Dean de la Richardière : le retour du Funky

bigL’écoute de Tecknofobia, One Upon a Time, Afghakistan et Pump up the rythm, les quatre titres de Pleasure Island, le 1er EP de Dean de la Richardière, est profondément jouissif. Les ex-ados des années 80 y retrouveront la gaité d’une musique funky et sensuelle évoquant irrésistiblement Grace Jones, Chic, Tom Tom Club, Talking Heads, B’52s ou Lizzy Mercier Descloux. Les plus jeunes, absents de cette parenthèse musicalement enchantée qui s’ouvrit de 1978 à 1985, y découvriront un mariage réussi entre groove et electro, percussions africaines en guise de témoins en sus. Un son vraiment original (pour une fois !) qui met la banane et agite les fourmis dans les jambes !

Dean de la Richardière -Amandine pour les intimes- n’aura donc pas échappé à son destin. La jeune femme est née à Paris le 11 mai 1981 jour bénie de la sortie du mythique Nightclubbing de Grace Jones et jour funeste de la mort de Bob Marley. Elle grandit dans le 16ème arrondissement parisien entre une mère authentique aristocrate et un père issu de la bourgeoisie militaire qui n’écoute que les Rolling Stones et lui ramène, à chacun de ses voyages d’affaires en Afrique, un disque de musique locale. Les rythmes de Drums of Passions de Babatunde Olatunji ne la quitteront ainsi jamais. « J’ai ensuite découvert tous les artistes du label culte, Ze Records, et j’ai ressenti une véritable filiation » raconte la jeune femme également fan ultime des productions du Compass Point, le célèbre studio des Bahamas crée par Chris Blackwell.

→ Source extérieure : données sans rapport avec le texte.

theorem rejudgeCurrent (w : Which) (p : CtxNo → Bool) (o : OutputNo) (s : State) :
    HoldsOnly s (rejudgeCurrent w p o s) := by
  unfold Machine.rejudgeCurrent
  split
  · exact refl s
  · next b hb =>
    dsimp only
    split
    · refine (setBinding s o _ ?_).trans (offerHold _ _ _ _)
      simp only [OutBind.bare, hb, Option.map_some]
    · exact refl s

theorem rejudgePending (w : Which) (p : CtxNo → Bool) (o : OutputNo) (s : State) :
    HoldsOnly s (rejudgePending w p o s) := by
  unfold Machine.rejudgePending
  split
  · exact refl s
  · next b hb =>
    split
    · refine setBinding s o _ ?_
      simp only [OutBind.bare, hb, Option.map_some]
    · exact refl s

theorem rejudgeOutput (w : Which) (p : CtxNo → Bool) (o : OutputNo) (s : State) : HoldsOnly s (rejudgeOutput w p o s) :=
  (rejudgeCurrent w p o s).trans (rejudgePending w p o _)

theorem rejudgeTag (w : Which) (p : CtxNo → Bool) (t : TagNo) (s : State) : HoldsOnly s (rejudgeTag w p t s) := by
  unfold Machine.rejudgeTag
  split
  · exact refl s
  · exact refl s
  · next c wait old ht =>
    dsimp only
    split
    · have h1 : HoldsOnly s (s.setTag t (.bound c wait (judged s w c (.tag t) old))) :=
        setTag s t _ (by rw [ht]; rfl)
      split
      · exact h1.trans (offerHold _ _ _ _)
      · exact h1
    · exact refl s

theorem rejudge (w : Which) (p : CtxNo → Bool) (s : State) : HoldsOnly s (rejudge w p s) :=
  (foldl (fun s o => rejudgeOutput w p o s) s _).trans (foldl (fun s t => rejudgeTag w p t s) _ _)

theorem rejudgeVerdicts (p : CtxNo → Bool) (s : State) : HoldsOnly s (rejudgeVerdicts p s) :=
  foldl (fun s o => rejudgeOutput judgeVerdict p o s) s _

theorem rejudgePairs (o : OutputNo) (s : State) : HoldsOnly s (rejudgePairs o s) := rejudgeOutput _ _ _ _

theorem rejudgeProfile (p : ProfileNo) (s : State) : HoldsOnly s (rejudgeProfile p s) :=
  foldl (fun s o => rejudgePairs o s) s _

theorem rejudgeService (service : Nat) (s : State) : HoldsOnly s (rejudgeService service s) := rejudgeVerdicts _ _

theorem signalReport (i : Input) (s : State) : HoldsOnly s (signalReport i s) := rejudge _ _ _

theorem tierReport (s : State) : HoldsOnly s (tierReport s) := rejudge _ _ _

end HoldsOnly

/-! ### What a hold set is judged from -/

/-- Hold sets and notices play no part in judging a hold set. -/
theorem judged_eq {s t : State} (h : HoldsOnly s t) (w : Which) (c : CtxNo) (d : Dest) (old : HoldSet) :
    judged t w c d old = judged s w c d old := by
  rw [h.eq]
  rfl

theorem verdict_eq {s t : State} (h : HoldsOnly s t) (c : CtxNo) (o : OutputNo) : verdict t c o = verdict s c o := by
  rw [h.eq]
  rfl

/-! ### What judging again leaves on each destination -/

theorem rejudgeCurrent_current (w : Which) (p : CtxNo → Bool) (o : OutputNo) (s : State) (b : Binding)
    (hb : (s.binding o).current = some b) :
    ((rejudgeCurrent w p o s).binding o).current =
      some (if p b.ctx then { b with hold := judged s w b.ctx (.output o) b.hold } else b) := by
  unfold rejudgeCurrent
  rw [hb]
  dsimp only
  split
  · next h =>
    have hp : p b.ctx = true := (Bool.and_eq_true_iff.1 h).1
    rw [offer_join, if_pos hp]
    show (getAt (setAt s.ctl.outputs o _) o).current = _
    rw [getAt_setAt, if_pos rfl]
  · next h =>
    rw [hb]
    split
    · next hp =>
      have : judged s w b.ctx (.output o) b.hold = b.hold := by
        by_contra hne
        exact h (Bool.and_eq_true_iff.2 ⟨hp, bne_iff_ne.2 hne⟩)
      rw [this]
    · rfl
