/-! ### The destinations of a context (R100) -/

theorem isCurrent_iff (s : State) (o : OutputNo) (c : CtxNo) :
    s.isCurrent o c = true ↔ ∃ b, (s.binding o).current = some b ∧ b.ctx = c := by
  simp only [State.isCurrent, Option.any_eq_true, beq_iff_eq]

theorem isPending_iff (s : State) (o : OutputNo) (c : CtxNo) :
    s.isPending o c = true ↔ ∃ b, (s.binding o).pending = some b ∧ b.ctx = c := by
  simp only [State.isPending, Option.any_eq_true, beq_iff_eq]

theorem TagRec.boundTo_iff (t : TagRec) (c : CtxNo) : t.boundTo c = true ↔ ∃ w h, t = .bound c w h := by
  cases t with
  | idle | draining => simp [TagRec.boundTo]
  | bound c' w h => simp [TagRec.boundTo]

theorem hasDestination_iff (s : State) (c : CtxNo) :
    hasDestination s c = true ↔
      (∃ o b, (s.binding o).current = some b ∧ b.ctx = c) ∨ (∃ o b, (s.binding o).pending = some b ∧ b.ctx = c) ∨
        ∃ k w h, s.tag k = .bound c w h := by
  simp only [hasDestination, Bool.or_eq_true, List.any_eq_true, mem_outputNos, mem_tagNos, true_and, isCurrent_iff,
    isPending_iff, TagRec.boundTo_iff, exists_or, or_assoc]

/-! ### A binding is made (R101, R102, R115, R116; log 53) -/

theorem CtxState.acquiring_iff (t : CtxState) : t.acquiring = true ↔ t ∈ [CtxState.locate, .map, .key, .entry] := by
  cases t <;> decide

theorem waitDeadline_eq (s : State) (c : CtxNo) :
    waitDeadline s c =
      match (s.context c).deadline with
      | some d => if (s.context c).state ∈ [.locate, .map, .key, .entry] then d else s.time.cycles / cyclesPerMs + s.ctl.limit
      | none => s.time.cycles / cyclesPerMs + s.ctl.limit := by
  unfold waitDeadline
  cases (s.context c).deadline with
  | none => rfl
  | some d => simp only [CtxState.acquiring_iff, State.partTime]

/-- The pending binding of an output is replaced. -/
def State.withPending (s : State) (o : OutputNo) (c : CtxNo) : State :=
  s.setBinding o
    { s.binding o with
      pending := some { ctx := c, wait := waitDeadline s c, hold := judged s judgeAll c (.output o) .none } }

/-- The pending binding of an output is replaced, and ENTITLEMENT judged on the destinations of its context. -/
def State.pendingMade (s : State) (o : OutputNo) (c : CtxNo) : State :=
  rejudge judgeEntitlement (· == c) (s.withPending o c)

theorem pendingMade_context (s : State) (o : OutputNo) (c d : CtxNo) : (s.pendingMade o c).context d = s.context d :=
  context_of_contexts (rejudge_contexts ..) d

/-- A binding that was dropped: the notice, and the context's retirement where it has lost its last destination (R112). -/
theorem supersede_eq (o : OutputNo) (c : CtxNo) (s : State) :
    supersede o c s = retireIfUnbound c
      { s with notices := s.notices.join (.superseded o c (s.context c).input (s.context c).service) } := by
  rw [supersede, offer_join]

section
variable {o : OutputNo} {c : CtxNo} {s : State}

theorem bindPending_first (h : (s.binding o).pending = none) : bindPending o c s = s.pendingMade o c := by
  simp only [bindPending, h]
  rfl

theorem bindPending_again {b : PendingBinding} (h : (s.binding o).pending = some b) :
    bindPending o c s = retireIfUnbound b.ctx
      { s.pendingMade o c with
        notices := (s.pendingMade o c).notices.join
          (.superseded o b.ctx (s.context b.ctx).input (s.context b.ctx).service) } := by
  have hs : bindPending o c s = supersede o b.ctx (s.pendingMade o c) := by
    simp only [bindPending, h]
    rfl
  rw [hs, supersede_eq, pendingMade_context]

theorem dropSuperseded_none (h : (s.binding o).pending = none) : dropSuperseded o s = s := by
  simp only [dropSuperseded, h]

theorem dropSuperseded_some {b : PendingBinding} (h : (s.binding o).pending = some b) :
    dropSuperseded o s = retireIfUnbound b.ctx
      { s with
        ctl := { s.ctl with outputs := setAt s.ctl.outputs o { s.binding o with pending := none } }
        notices := s.notices.join (.superseded o b.ctx (s.context b.ctx).input (s.context b.ctx).service) } := by
  simp only [dropSuperseded, h, supersede_eq]
  rfl

end

/-- Settles O30: the binding of an output by whether one was pending, the dropped binding, the destinations of a context and
the contexts found by what they are. -/
theorem bindingsAreMade : Obligations.BindingsAreMade := by
  refine ⟨?bindings, fun c s => rejudge_own judgeEntitlement c s, fun o s => ⟨dropSuperseded_none, ?dropped⟩,
    hasDestination_iff, ?found, fun s => ⟨freeCtx_some s, freeCtx_none s⟩, fun _ _ _ _ _ => rfl⟩
  case bindings =>
    intro c s w hw
    obtain rfl : w = waitDeadline s c := hw.trans (waitDeadline_eq s c).symm
    refine ⟨?output, fun k u hu => hu ▸ rfl⟩
    case output =>
      intro o u made hu hmade
      obtain rfl : u = s.withPending o c := hu
      have hm : made = s.pendingMade o c := hmade
      rw [hm]
      refine ⟨bindPending_first, fun b v hb hv => ?_⟩
      rw [hv]
      exact bindPending_again hb
  case dropped =>
    rintro b v hb rfl
    exact dropSuperseded_some hb
  case found =>
    rintro s i sv named reusable rfl rfl
    exact ⟨fun o => currentIs_iff s o i sv, fun o c => pendingOf_iff s o i sv c, findContext_some s i sv,
      findContext_none s i sv⟩

end Sys2Proof.Machine

/-! The stages of acquisition: LOCATE, MAP, the entry component, and KEY (O31). -/

namespace Sys2Proof.Machine

/-! ### LOCATE (R103) -/

theorem lists_none {r : IndexRec} {service : Nat} (h : ∀ e ∈ r.entries, e.1 ≠ service) : r.lists service = none := by
  simpa [IndexRec.lists] using h

section
variable {c : CtxNo} {p : PortNo} {s : State} (hs : (s.context c).state = .locate) (hi : (s.context c).input = inputOf p)
include hs hi

theorem locate_waits (h : (getAt s.guide.index p).inUse = none) : locate c s = s := by
  simp only [locate, if_pos hs, hi, indexInUse_port, h]

variable {r : IndexRec} (hr : (getAt s.guide.index p).inUse = some r)
include hr

theorem locate_missing (h : r.lists (s.context c).service = none) : locate c s = failContext c .notInIndex s := by
  simp only [locate, if_pos hs, hi, indexInUse_port, hr, h]

theorem locate_listed {stream : Nat} (h : r.lists (s.context c).service = some stream) :
    locate c s = enterMap c stream s := by
  simp only [locate, if_pos hs, hi, indexInUse_port, hr, h]

end

/-! ### Entry to MAP (R102, R104) -/

/-- A request that is not granted leaves the part as it is. -/
theorem addUser_refused {i : Input} {stream : Nat} {role : Role} {q : UserReq} {s v : State} {r : AddResult}
    (h : addUser i stream role q s = (r, v)) (hr : r ≠ .granted) : v = s := by
  have hkeeps := (addUser_keeps i stream role q s).2
  rw [h] at hkeeps
  exact hkeeps hr

/-- The part with a context in MAP on a stream, before its MAP purpose is added. -/
def State.mapping (s : State) (c : CtxNo) (stream : Nat) : State :=
  s.setContext c { s.context c with state := .map, mapStream := some stream }

theorem mapping_eq (s : State) (c : CtxNo) (stream : Nat) :
    s.mapping c stream = s.setContext c { s.context c with state := .map, mapStream := some stream } := rfl

theorem mapping_input (s : State) (c : CtxNo) (stream : Nat) :
    ((s.mapping c stream).context c).input = (s.context c).input := by
  rw [mapping_eq, context_setContext, if_pos rfl]

section
variable {c : CtxNo} {stream : Nat} {s v : State}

Après un BTS de communication, l’accueil des artistes au Man Ray, haut lieu des années 90 à Paris, et quelques années à se chercher (journaliste ? photographe ? actrice ? Fleuriste ?), Dean prend la vague des DJettes en intégrant l’agence de Dj’s Tête d’Affiche. La voici bientôt DJ résidente du Baron, repère de la hype parisienne dans les années 2000. Elle mixe au festival de Cannes, Dubaï, Londres ou Tokyo. La Richardière s’épanouit enfin et rencontre Sébastien Tellier, extravagante figure de l’électro-pop hexagonale. Compagne puis épouse du « Pépito bleu », Dean finit tout naturellement par vouloir composer sa propre musique. « A force de passer la musique des autres, tout DJ a le fantasme de créer le morceau ultime, idéal » explique-elle. « Mais si beaucoup arrive à la composition par le sampling, moi je ne pars jamais d’un sample mais d’une mélodie que je crée. J’ai commencé à composer sur ordinateur, en autodidacte, et petit à petit, je me suis mis à la composition au piano ». Début 2014, elle propose sa musique à Michel Esteban, boss en vacances longue durée du fameux label Ze Records qui, séduit par la fraîcheur des compositions de la jeune femme, ressuscite Ze Records et l’envoie à Kingston, Jamaïque, au studio Tuff Gong de feu Bob Marley. Pour l’épauler, une véritable dream team : le producteur Steven Stanley (Grace Jones, Talking Heads, B 52’s), Sly Dunbar (Sly and Robbie, légendaire batteur du grattin musical mondial (Prince, les Rolling Stones, Bob Dylan etc) et Glen Blown, grand bassiste jamaïcain.  « J’ai eu beaucoup de chance, ce fut l’une des plus belles expériences de ma vie. Magique ! » sourit Dean. Un mois et 15 titres plus tard, l’album le plus chic et classe de 2016 était en boite ! Pleasure Island ne sonne pas comme un hommage vintage à une musique évanouie. Et Tecknofobia, mix de dancehall, r’n’b et electro-pop, joyeux et luxuriant, a tout pour être le tube de l’été 2016 !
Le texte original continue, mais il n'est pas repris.